Figure 1. Search results for open reading frames using the MacDNAsis program.Standard start and stop codons were used for the search. The red inverted triangles represent start codons and the vertical green lines represent the stop codons. The blue area marks the largest open reading frame found, from base pair 263 to base pair 1117.
Figure 2. Amino acid content of the protein sequence translated from the cDNA sequence. Note the molecular weight calculation of the protein.
The molecular weight of the protein sequence was calculated to be 30534.05 daltons, or about 30.5 kDa.
Figure 3. Hydropathy plot for protein sequence (translated from human triosephosphate isomerase cDNA) using the Kyte and Doolittle algorithm. A window of 8 amino acids was used and the threshold for a transmembrane domain was 1.8.
The hydropathy plot shows that there is only one peak that reaches the threshold of 1.8 used to determine the existence of a transmembrane domain. Triosephosphate isomerase is involved in glycolysis which takes place in the cytoplasm of a cell, and should not be a integral membrane protein. Therefore the region of high hydrophobicity is probably just one that is on the inner side of the tertiary structure, and does not really indicate a transmembrane region. We must remember that the Kyte and Doolittle algorithm is merely a computer prediction of tertiary structure, and may not be correct.
Figure 4. Antigenicity plot for protein sequence (translated from human triosephosphate isomerase cDNA). The algorithm used was that of Hopp and Woods and the window used was 8 amino acids.
The antigenicity plot is an indication of the areas of the protein that are hydrophilic and highly charged, making it more likely that these regions would be on the outside of a tertiary structure. Such charged regions of the protein would be the ones most easily used as epitopes for antibodies the protein. For our protein sequence we see that there are several promising regions, but the best choices are either the N-terminus or a region between the amino acids 165-180. These regions are most likely to be "sticking out" out of the protein tertiary structure, and would be those best accessible to an antibody molecule.

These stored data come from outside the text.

theorem amomaxu (aq : BitVec 1) (rl : BitVec 1) (rs2 : BitVec 5) (rs1 : BitVec 5) (dbl : BitVec 1) (rd : BitVec 5) : Statement (.amomaxu aq rl rs2 rs1 dbl rd) := by
  intro w h _
  have e : w = 0x1C#5 ++ aq ++ rl ++ rs2 ++ rs1 ++ 0x1#2 ++ dbl ++ rd ++ 0x2F#7 := (Option.some.inj h).symm
  have b0_7 : bitsAt w 0 7 = 0x2F#7 := by rw [e]; exact bits_last _ _
  have b7_5 : bitsAt w 7 5 = rd := by rw [e]; exact (bits_hi _ _ _ _ (by decide)).trans (bits_last _ _)
  have b12_1 : bitsAt w 12 1 = dbl := by rw [e]; exact (bits_hi _ _ _ _ (by decide)).trans ((bits_hi _ _ _ _ (by decide)).trans (bits_last _ _))
  have b13_2 : bitsAt w 13 2 = 0x1#2 := by rw [e]; exact (bits_hi _ _ _ _ (by decide)).trans ((bits_hi _ _ _ _ (by decide)).trans ((bits_hi _ _ _ _ (by decide)).trans (bits_last _ _)))
  have b15_5 : bitsAt w 15 5 = rs1 := by rw [e]; exact (bits_hi _ _ _ _ (by decide)).trans ((bits_hi _ _ _ _ (by decide)).trans ((bits_hi _ _ _ _ (by decide)).trans ((bits_hi _ _ _ _ (by decide)).trans (bits_last _ _))))
  have b20_5 : bitsAt w 20 5 = rs2 := by rw [e]; exact (bits_hi _ _ _ _ (by decide)).trans ((bits_hi _ _ _ _ (by decide)).trans ((bits_hi _ _ _ _ (by decide)).trans ((bits_hi _ _ _ _ (by decide)).trans ((bits_hi _ _ _ _ (by decide)).trans (bits_last _ _)))))
  have b25_1 : bitsAt w 25 1 = rl := by rw [e]; exact (bits_hi _ _ _ _ (by decide)).trans ((bits_hi _ _ _ _ (by decide)).trans ((bits_hi _ _ _ _ (by decide)).trans ((bits_hi _ _ _ _ (by decide)).trans ((bits_hi _ _ _ _ (by decide)).trans ((bits_hi _ _ _ _ (by decide)).trans (bits_last _ _))))))
  have b26_1 : bitsAt w 26 1 = aq := by rw [e]; exact (bits_hi _ _ _ _ (by decide)).trans ((bits_hi _ _ _ _ (by decide)).trans ((bits_hi _ _ _ _ (by decide)).trans ((bits_hi _ _ _ _ (by decide)).trans ((bits_hi _ _ _ _ (by decide)).trans ((bits_hi _ _ _ _ (by decide)).trans ((bits_hi _ _ _ _ (by decide)).trans (bits_last _ _)))))))
  have b27_5 : bitsAt w 27 5 = 0x1C#5 := by rw [e]; exact (bits_hi _ _ _ _ (by decide)).trans ((bits_hi _ _ _ _ (by decide)).trans ((bits_hi _ _ _ _ (by decide)).trans ((bits_hi _ _ _ _ (by decide)).trans ((bits_hi _ _ _ _ (by decide)).trans ((bits_hi _ _ _ _ (by decide)).trans ((bits_hi _ _ _ _ (by decide)).trans ((bits_hi _ _ _ _ (by decide)).trans (bits_all _))))))))
  rw [at_decodeRow_47 w b0_7]
  unfold decodeAmo
  rw [b7_5, b12_1, b13_2, b15_5, b20_5, b25_1, b26_1, b27_5]
  rfl

theorem fstat (file : BitVec 2) (reg : BitVec 5) (rd : BitVec 5) : Statement (.fstat file reg rd) := by
  intro w h _
  have e : w = 0x0#7 ++ 0x0#3 ++ file ++ reg ++ 0x0#3 ++ rd ++ 0xB#7 := (Option.some.inj h).symm
  have b0_7 : bitsAt w 0 7 = 0xB#7 := by rw [e]; exact bits_last _ _
  have b7_5 : bitsAt w 7 5 = rd := by rw [e]; exact (bits_hi _ _ _ _ (by decide)).trans (bits_last _ _)
  have b12_3 : bitsAt w 12 3 = 0x0#3 := by rw [e]; exact (bits_hi _ _ _ _ (by decide)).trans ((bits_hi _ _ _ _ (by decide)).trans (bits_last _ _))
  have b15_5 : bitsAt w 15 5 = reg := by rw [e]; exact (bits_hi _ _ _ _ (by decide)).trans ((bits_hi _ _ _ _ (by decide)).trans ((bits_hi _ _ _ _ (by decide)).trans (bits_last _ _)))
  have b20_2 : bitsAt w 20 2 = file := by rw [e]; exact (bits_hi _ _ _ _ (by decide)).trans ((bits_hi _ _ _ _ (by decide)).trans ((bits_hi _ _ _ _ (by decide)).trans ((bits_hi _ _ _ _ (by decide)).trans (bits_last _ _))))
  have b22_3 : bitsAt w 22 3 = 0x0#3 := by rw [e]; exact (bits_hi _ _ _ _ (by decide)).trans ((bits_hi _ _ _ _ (by decide)).trans ((bits_hi _ _ _ _ (by decide)).trans ((bits_hi _ _ _ _ (by decide)).trans ((bits_hi _ _ _ _ (by decide)).trans (bits_last _ _)))))
  have b25_7 : bitsAt w 25 7 = 0x0#7 := by rw [e]; exact (bits_hi _ _ _ _ (by decide)).trans ((bits_hi _ _ _ _ (by decide)).trans ((bits_hi _ _ _ _ (by decide)).trans ((bits_hi _ _ _ _ (by decide)).trans ((bits_hi _ _ _ _ (by decide)).trans ((bits_hi _ _ _ _ (by decide)).trans (bits_all _))))))
  rw [at_decodeRow_11 w b0_7, at_decodeCustom0_0 w b12_3]
  unfold decodeCustom00
  rw [b7_5, b15_5, b20_2, b22_3, b25_7]
  rfl

theorem mvf (file : BitVec 2) (reg : BitVec 5) (rd : BitVec 5) : Statement (.mvf file reg rd) := by
  intro w h _
  have e : w = 0x1#7 ++ 0x0#3 ++ file ++ reg ++ 0x0#3 ++ rd ++ 0xB#7 := (Option.some.inj h).symm
  have b0_7 : bitsAt w 0 7 = 0xB#7 := by rw [e]; exact bits_last _ _
  have b7_5 : bitsAt w 7 5 = rd := by rw [e]; exact (bits_hi _ _ _ _ (by decide)).trans (bits_last _ _)
  have b12_3 : bitsAt w 12 3 = 0x0#3 := by rw [e]; exact (bits_hi _ _ _ _ (by decide)).trans ((bits_hi _ _ _ _ (by decide)).trans (bits_last _ _))
  have b15_5 : bitsAt w 15 5 = reg := by rw [e]; exact (bits_hi _ _ _ _ (by decide)).trans ((bits_hi _ _ _ _ (by decide)).trans ((bits_hi _ _ _ _ (by decide)).trans (bits_last _ _)))
  have b20_2 : bitsAt w 20 2 = file := by rw [e]; exact (bits_hi _ _ _ _ (by decide)).trans ((bits_hi _ _ _ _ (by decide)).trans ((bits_hi _ _ _ _ (by decide)).trans ((bits_hi _ _ _ _ (by decide)).trans (bits_last _ _))))
  have b22_3 : bitsAt w 22 3 = 0x0#3 := by rw [e]; exact (bits_hi _ _ _ _ (by decide)).trans ((bits_hi _ _ _ _ (by decide)).trans ((bits_hi _ _ _ _ (by decide)).trans ((bits_hi _ _ _ _ (by decide)).trans ((bits_hi _ _ _ _ (by decide)).trans (bits_last _ _)))))
  have b25_7 : bitsAt w 25 7 = 0x1#7 := by rw [e]; exact (bits_hi _ _ _ _ (by decide)).trans ((bits_hi _ _ _ _ (by decide)).trans ((bits_hi _ _ _ _ (by decide)).trans ((bits_hi _ _ _ _ (by decide)).trans ((bits_hi _ _ _ _ (by decide)).trans ((bits_hi _ _ _ _ (by decide)).trans (bits_all _))))))
  rw [at_decodeRow_11 w b0_7, at_decodeCustom0_0 w b12_3]
  unfold decodeCustom00
  rw [b7_5, b15_5, b20_2, b22_3, b25_7]
  rfl

theorem fwait (file : BitVec 2) (reg : BitVec 5) : Statement (.fwait file reg) := by
  intro w h _
  have e : w = 0x2#7 ++ 0x0#3 ++ file ++ reg ++ 0x0#3 ++ 0x0#5 ++ 0xB#7 := (Option.some.inj h).symm
  have b0_7 : bitsAt w 0 7 = 0xB#7 := by rw [e]; exact bits_last _ _
  have b7_5 : bitsAt w 7 5 = 0x0#5 := by rw [e]; exact (bits_hi _ _ _ _ (by decide)).trans (bits_last _ _)
  have b12_3 : bitsAt w 12 3 = 0x0#3 := by rw [e]; exact (bits_hi _ _ _ _ (by decide)).trans ((bits_hi _ _ _ _ (by decide)).trans (bits_last _ _))
  have b15_5 : bitsAt w 15 5 = reg := by rw [e]; exact (bits_hi _ _ _ _ (by decide)).trans ((bits_hi _ _ _ _ (by decide)).trans ((bits_hi _ _ _ _ (by decide)).trans (bits_last _ _)))
  have b20_2 : bitsAt w 20 2 = file := by rw [e]; exact (bits_hi _ _ _ _ (by decide)).trans ((bits_hi _ _ _ _ (by decide)).trans ((bits_hi _ _ _ _ (by decide)).trans ((bits_hi _ _ _ _ (by decide)).trans (bits_last _ _))))
  have b22_3 : bitsAt w 22 3 = 0x0#3 := by rw [e]; exact (bits_hi _ _ _ _ (by decide)).trans ((bits_hi _ _ _ _ (by decide)).trans ((bits_hi _ _ _ _ (by decide)).trans ((bits_hi _ _ _ _ (by decide)).trans ((bits_hi _ _ _ _ (by decide)).trans (bits_last _ _)))))
  have b25_7 : bitsAt w 25 7 = 0x2#7 := by rw [e]; exact (bits_hi _ _ _ _ (by decide)).trans ((bits_hi _ _ _ _ (by decide)).trans ((bits_hi _ _ _ _ (by decide)).trans ((bits_hi _ _ _ _ (by decide)).trans ((bits_hi _ _ _ _ (by decide)).trans ((bits_hi _ _ _ _ (by decide)).trans (bits_all _))))))
  rw [at_decodeRow_11 w b0_7, at_decodeCustom0_0 w b12_3]
  unfold decodeCustom00
  rw [b7_5, b15_5, b20_2, b22_3, b25_7]
  rfl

Figure 5. Secondary structure prediction for protein sequence translated from human triosephosphate isomerase cDNA. The algorithm used was that of Chou, Fasman and Rose. The "H" strings mark helical structure, the "S" strings mark sheets, the "t"s mark turns and the "C"s mark coils.
The secondary structure predicted is typical of a globular protein, with a good mixture of helical coils and pleated sheets. This is expected for an enzyme like triosephosphate isomerase and can be seen in the Rasmol image of triosephosphate isomerase (MMDB Id: 2490, PDB Id: 1YPI).
Figure 6. Multiple alignment results for the amino acid sequences for triosephosphate isomerase from the five genome organisms - human (timhum.aa), yeast (timsac.aa), mouse (timmus.aa), Drosophila (timdro.aa) and C.elegans (timcel.aa). The consensus sequences are highlighted in black.
The multiple sequence alignment results show that a large proportion of the amino acids in the primary sequence of triosephosphate isomerase match up. This probably indicates that this protein has been highly conserved through evoultion, since it plays such an important role in metabolism.
I also used the MacDNAsis program to generate a phylogenetic tree based on the sequence homology of triosephosphate isomerase. The tree is shown in Fig. 7.
Figure 7. Phylogenetic tree based on the sequence homology of triosephosphate isomerase for the five genome organisms - human (timhum.aa), yeast (timsac.aa), mouse (timmus.aa), Drosophila (timdro.aa) and C.elegans (timcel.aa). The percentage homology with the human amino acid sequence is indicated on each branching point.